JR: Was there a specific film in your life that you can remember sparked your interest in film as a whole?
AH: Happy Together by Wong Kar Wai. That movie made me cry. And it still resonates with me.
JR: Do you have a favorite children's movie?
AH: Not really, but as a kid my favorite cartoon was this Japanese anime called Fist of the North Star. It's like if Bruce Lee starred in Mad Max. I loved it so much as a kid in the 80's.
JR: Have you thought of directing short or feature length films?
AH: I would love to and eventually I will when there's more free time.
JR: Your 2013 double album "Drifters/Love is the Devil" is incredible, first off. The first 12" has more vocals than the second, though. When you write instrumental songs do you go into the process knowing that they will be instrumental?
A: Thanks man. To answer your question, no, but I do follow my instincts. If a track was born without any vocals in mind I wouldn't try and squeeze vocals in it to make it a proper song. I'd just leave it be. And it just came out that way. The hard part is editing it and selecting the track listing after you're done!
JR: What about your songs with vocals - do they begin as instrumentals and get words put on top like whip cream, or is there more of a coexistence with instrumentals and vocals?

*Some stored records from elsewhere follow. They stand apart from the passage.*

-- ==== Sys2Proof/Laws/SoundRun.lean ====
section
/-!
SUPPORT. Every operation keeps a state sound and leaves its queue alone: the ledger, checkpoints, memory, power, messages and the run of ops.
-/

set_option maxRecDepth 20000

namespace Sys2Proof.Machine

variable {q Q : List Instr}

/-! ## Ledger -/

theorem State.ldgFault_sound (s : State) (code : Nat) (hg : s.Sound Q) : (State.ldgFault s code).Sound Q := by
  unfold State.ldgFault
  repeat' (first | with_reducible assumption | with_reducible apply State.raise_sound)

theorem State.ldgReject_sound (s : State) (off reason : Nat) (hg : s.Sound Q) :
    (State.ldgReject s off reason).Sound Q := by
  unfold State.ldgReject
  repeat' (first | with_reducible assumption | with_reducible apply State.reject_sound)

theorem State.ctlReject_sound (s : State) (p : Path) (reason : Nat) (hg : s.Sound Q) :
    (State.ctlReject s p reason).Sound Q := by
  unfold State.ctlReject
  repeat' (first | with_reducible assumption | intro _ | with_reducible apply State.ldgReject_sound
                 | with_reducible apply State.reject_sound | with_reducible apply Sound.ite)

theorem State.sendSeg_sound (s : State) (sid : Nat) (o : Op) (m : Msg) (hg : s.Sound Q) :
    (State.sendSeg s sid o m).Sound Q := by
  unfold State.sendSeg
  repeat' (first | with_reducible assumption | with_reducible apply State.retain_sound
                 | with_reducible apply State.request_sound | with_reducible apply Sound.parts
                 | simp only [Sound_mk])

theorem State.sendPut_sound (s : State) (sid : Nat) (o : Op) (bs : List Byte) (zero : Bool) (hg : s.Sound Q) :
    (State.sendPut s sid o bs zero).Sound Q := by
  unfold State.sendPut
  repeat' (first | with_reducible assumption | intro _
                 | (fail_if_no_progress extract_lets +onlyGivenNames t; refine (fun (ht : State.Sound Q t) => ?_) ?_; clear_value t; on_goal 2 => (unfold t; clear t))
                 | with_reducible apply State.sendSeg_sound | with_reducible apply State.setRec_sound
                 | with_reducible apply Sound.forEach | split)

theorem State.keepCarry_sound (s : State) (sid : Nat) (o : Op) (d : DeferEntry) (hg : s.Sound Q) :
    (State.keepCarry s sid o d).Sound Q := by
  unfold State.keepCarry
  repeat' (first | with_reducible assumption | intro _ | with_reducible apply State.retain_sound
                 | with_reducible apply State.setRec_sound | with_reducible apply Sound.ite | split
                 | simp only [Sound_mk])

theorem State.actSwap_sound (s : State) (f : SwapField) (hg : s.Sound Q) : (State.actSwap s f).Sound Q := by
  unfold State.actSwap
  repeat' (first | with_reducible assumption | intro _ | with_reducible apply State.setPlan_sound
                 | with_reducible apply State.pagesRefused_sound | with_reducible apply State.pagesPending_sound
                 | with_reducible apply State.event_sound | with_reducible apply Sound.ite
                 | with_reducible exact Sound.parts (by with_reducible assumption) | split | simp only [Sound_mk])

theorem State.freePart_sound (s : State) (n : Step) (hg : s.Sound Q) : (State.freePart s n).Sound Q := by
  unfold State.freePart
  repeat' (first | with_reducible exact Sound.parts (by with_reducible assumption) | simp only [Sound_mk])

theorem State.releaseStep_sound (s : State) (n : Step) (hg : s.Sound Q) : (State.releaseStep s n).Sound Q := by
  unfold State.releaseStep
  repeat' (first | with_reducible assumption
                 | (fail_if_no_progress extract_lets +onlyGivenNames t; refine (fun (ht : State.Sound Q t) => ?_) ?_; clear_value t; on_goal 2 => (unfold t; clear t))
                 | with_reducible apply State.freePart_sound | with_reducible apply State.event_sound
                 | with_reducible exact Sound.parts (by with_reducible assumption) | simp only [Sound_mk])

theorem State.setBay_sound (s : State) (st b : Nat) (x : Bay) (hg : s.Sound Q) : (State.setBay s st b x).Sound Q := by
  unfold State.setBay
  repeat' (first | with_reducible exact Sound.parts (by with_reducible assumption) | simp only [Sound_mk])

theorem State.ckpSealed_sound (s : State) (n : Step) (hg : s.Sound Q) : (State.ckpSealed s n).Sound Q := by
  unfold State.ckpSealed
  repeat' (first | with_reducible assumption | intro _ | with_reducible apply State.setBay_sound
                 | with_reducible apply State.bump_sound | with_reducible apply Sound.forEach
                 | with_reducible apply Sound.ite | with_reducible exact Sound.parts (by with_reducible assumption)
                 | with_reducible apply Sound.parts | split | simp only [Sound_mk])

theorem State.sealStep_sound (s : State) (n : Step) (body : List Byte) (hg : s.Sound Q) :
    (State.sealStep s n body).Sound Q := by
  unfold State.sealStep
  repeat' (first | with_reducible assumption | intro _
                 | (fail_if_no_progress extract_lets +onlyGivenNames t; refine (fun (ht : State.Sound Q t) => ?_) ?_; clear_value t; on_goal 2 => (unfold t; clear t))
                 | with_reducible apply State.ckpSealed_sound | with_reducible apply State.releaseStep_sound
                 | with_reducible apply State.actSwap_sound | with_reducible apply State.landHeld_sound
                 | with_reducible apply State.retireGen_sound | with_reducible apply State.ledgerMsg_sound
                 | with_reducible apply State.event_sound | with_reducible apply State.bump_sound
                 | with_reducible apply State.wr_sound | with_reducible apply Sound.forEach
                 | with_reducible apply Sound.ite | with_reducible exact Sound.parts (by with_reducible assumption)
                 | with_reducible apply Sound.parts | split | simp only [Sound_mk])

theorem State.fire_sound (s : State) (r : StepRec) (hg : s.Sound Q) : (State.fire s r).Sound Q := by
  unfold State.fire
  repeat' (first | with_reducible assumption | intro _ | with_reducible apply State.sealStep_sound
                 | with_reducible apply State.ledgerMsg_sound | with_reducible apply State.setRec_sound
                 | with_reducible apply Sound.ite)

theorem State.progress_sound (s : State) (hg : s.Sound Q) : (State.progress s).Sound Q := by
  unfold State.progress
  repeat' (first | with_reducible assumption | intro _ | with_reducible apply State.fire_sound
                 | with_reducible apply State.setRec_sound | with_reducible apply Sound.forEach | split)

theorem State.genSplit_sound (s : State) (n : Step) (hg : s.Sound Q) : (State.genSplit s n).Sound Q := by
  unfold State.genSplit
  repeat' (first | with_reducible assumption | with_reducible apply State.rung7_sound
                 | with_reducible apply State.raise_sound)

theorem State.newRec_sound (s : State) (r : StepRec) (hg : s.Sound Q) : (State.newRec s r).Sound Q := by
  unfold State.newRec
  repeat' (first | intro _ | with_reducible apply State.genSplit_sound | with_reducible apply Sound.ite
                 | with_reducible exact Sound.parts (by with_reducible assumption) | simp only [Sound_mk])

theorem State.ldgChecked_sound (s : State) (m : Msg) (hg : s.Sound Q) : (State.ldgChecked s m).Sound Q := by
  unfold State.ldgChecked
  repeat' (first | intro _ | with_reducible apply State.genSplit_sound | with_reducible apply State.progress_sound
                 | with_reducible apply Sound.ite | with_reducible exact Sound.parts (by with_reducible assumption)
                 | split | simp only [Sound_mk])

theorem State.ldgUncheck_sound (s : State) (m : Msg) (hg : s.Sound Q) : (State.ldgUncheck s m).Sound Q := by
  unfold State.ldgUncheck
  repeat' (first | intro _ | with_reducible apply State.ledgerMsg_sound | with_reducible apply State.setRec_sound
                 | with_reducible apply Sound.ite | with_reducible exact Sound.parts (by with_reducible assumption)
                 | split | simp only [Sound_mk])

theorem State.ldgSeal_sound (s : State) (m : Msg) (hg : s.Sound Q) : (State.ldgSeal s m).Sound Q := by
  unfold State.ldgSeal
  repeat' (first | with_reducible assumption | intro _ | with_reducible apply State.progress_sound
                 | with_reducible apply State.sealStep_sound | with_reducible apply Sound.ite | split)

theorem State.extend_sound (s : State) (origin id ext : Nat) (hg : s.Sound Q) :
    (State.extend s origin id ext).Sound Q := by
  unfold State.extend
  repeat' (first | with_reducible assumption | intro _ | with_reducible apply Sound.ite
                 | with_reducible exact Sound.parts (by with_reducible assumption) | simp only [Sound_mk])

theorem State.backAll_sound (s : State) (n : Step) (hg : s.Sound Q) : (State.backAll s n).Sound Q := by
  unfold State.backAll
  repeat' (first | with_reducible assumption | intro _ | with_reducible apply State.goBack_sound
                 | with_reducible apply Sound.forEach)

theorem State.forwardNotice_sound (s : State) (m : Msg) (hg : s.Sound Q) : (State.forwardNotice s m).Sound Q := by
  unfold State.forwardNotice
  repeat' (first | with_reducible assumption | with_reducible apply State.treeSend_sound)

theorem State.ldgReplay_sound (s : State) (m : Msg) (hg : s.Sound Q) : (State.ldgReplay s m).Sound Q := by
  unfold State.ldgReplay
  repeat' (first | with_reducible assumption | intro _ | with_reducible apply State.forwardNotice_sound
                 | with_reducible apply State.backAll_sound | with_reducible apply State.extend_sound
                 | with_reducible apply Sound.ite | with_reducible apply Sound.parts | split | simp only [Sound_mk])

theorem State.ldgReopen_sound (s : State) (m : Msg) (hg : s.Sound Q) : (State.ldgReopen s m).Sound Q := by
  unfold State.ldgReopen
  repeat' (first | with_reducible assumption | intro _
                 | (fail_if_no_progress extract_lets +onlyGivenNames t; refine (fun (ht : State.Sound Q t) => ?_) ?_; clear_value t; on_goal 2 => (unfold t; clear t))
                 | with_reducible apply State.forwardNotice_sound | with_reducible apply State.sendMsg_sound
                 | with_reducible apply Sound.forEach | with_reducible apply Sound.ite | split)

theorem State.deferObj_sound (s : State) (d : DeferEntry) (hg : s.Sound Q) : (State.deferObj s d).Sound Q := by
  unfold State.deferObj
  repeat' (first | with_reducible assumption | intro _ | with_reducible apply State.setObj_sound
                 | with_reducible apply Sound.ite)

AH: Whatever comes first. Sometimes it can just be a few words with melodies. Sometimes it's the music first. There's no specific formula. I like switching things up to. Working with new equipment and instrumentations can be frustrating at first but it's also highly rewarding.
JR: Have you been writing or recording anything new?
AH: Lots! Expect some OSTs for two independent films I'm currently working on. More info will be shared as the production goes further but other new projects as well. I'm thinking of taking an hiatus for Dirty Beaches next year and just focus on other projects.
AH: Yeah I think not as Dirty Beaches, but I wanna hit the old touring routes I did back in 2007 with some old friends, play solo sets for a new project, travel and take my time in North America. Really explore the landscapes and camp instead of just blaze from east to west coast with a dip in the south. Ideally, I'd like to explore both Canada and the USA again and hopefully with more time to stop, enjoy the country, and hopefully catch the things I missed when I was younger driving non-stop from town to town. I think it's that time now for me. To really connect with where I come from and pay respect to the folks that helped me out in the early years of Dirty Beaches, playing those basement shows to 5 people, being broke.
AH: I don't ever wish to be broke again, but I wanna take the time and stop by those towns and play music for those folks that housed me and fed me. If it wasn't for them, Dirty Beaches wouldn't exist.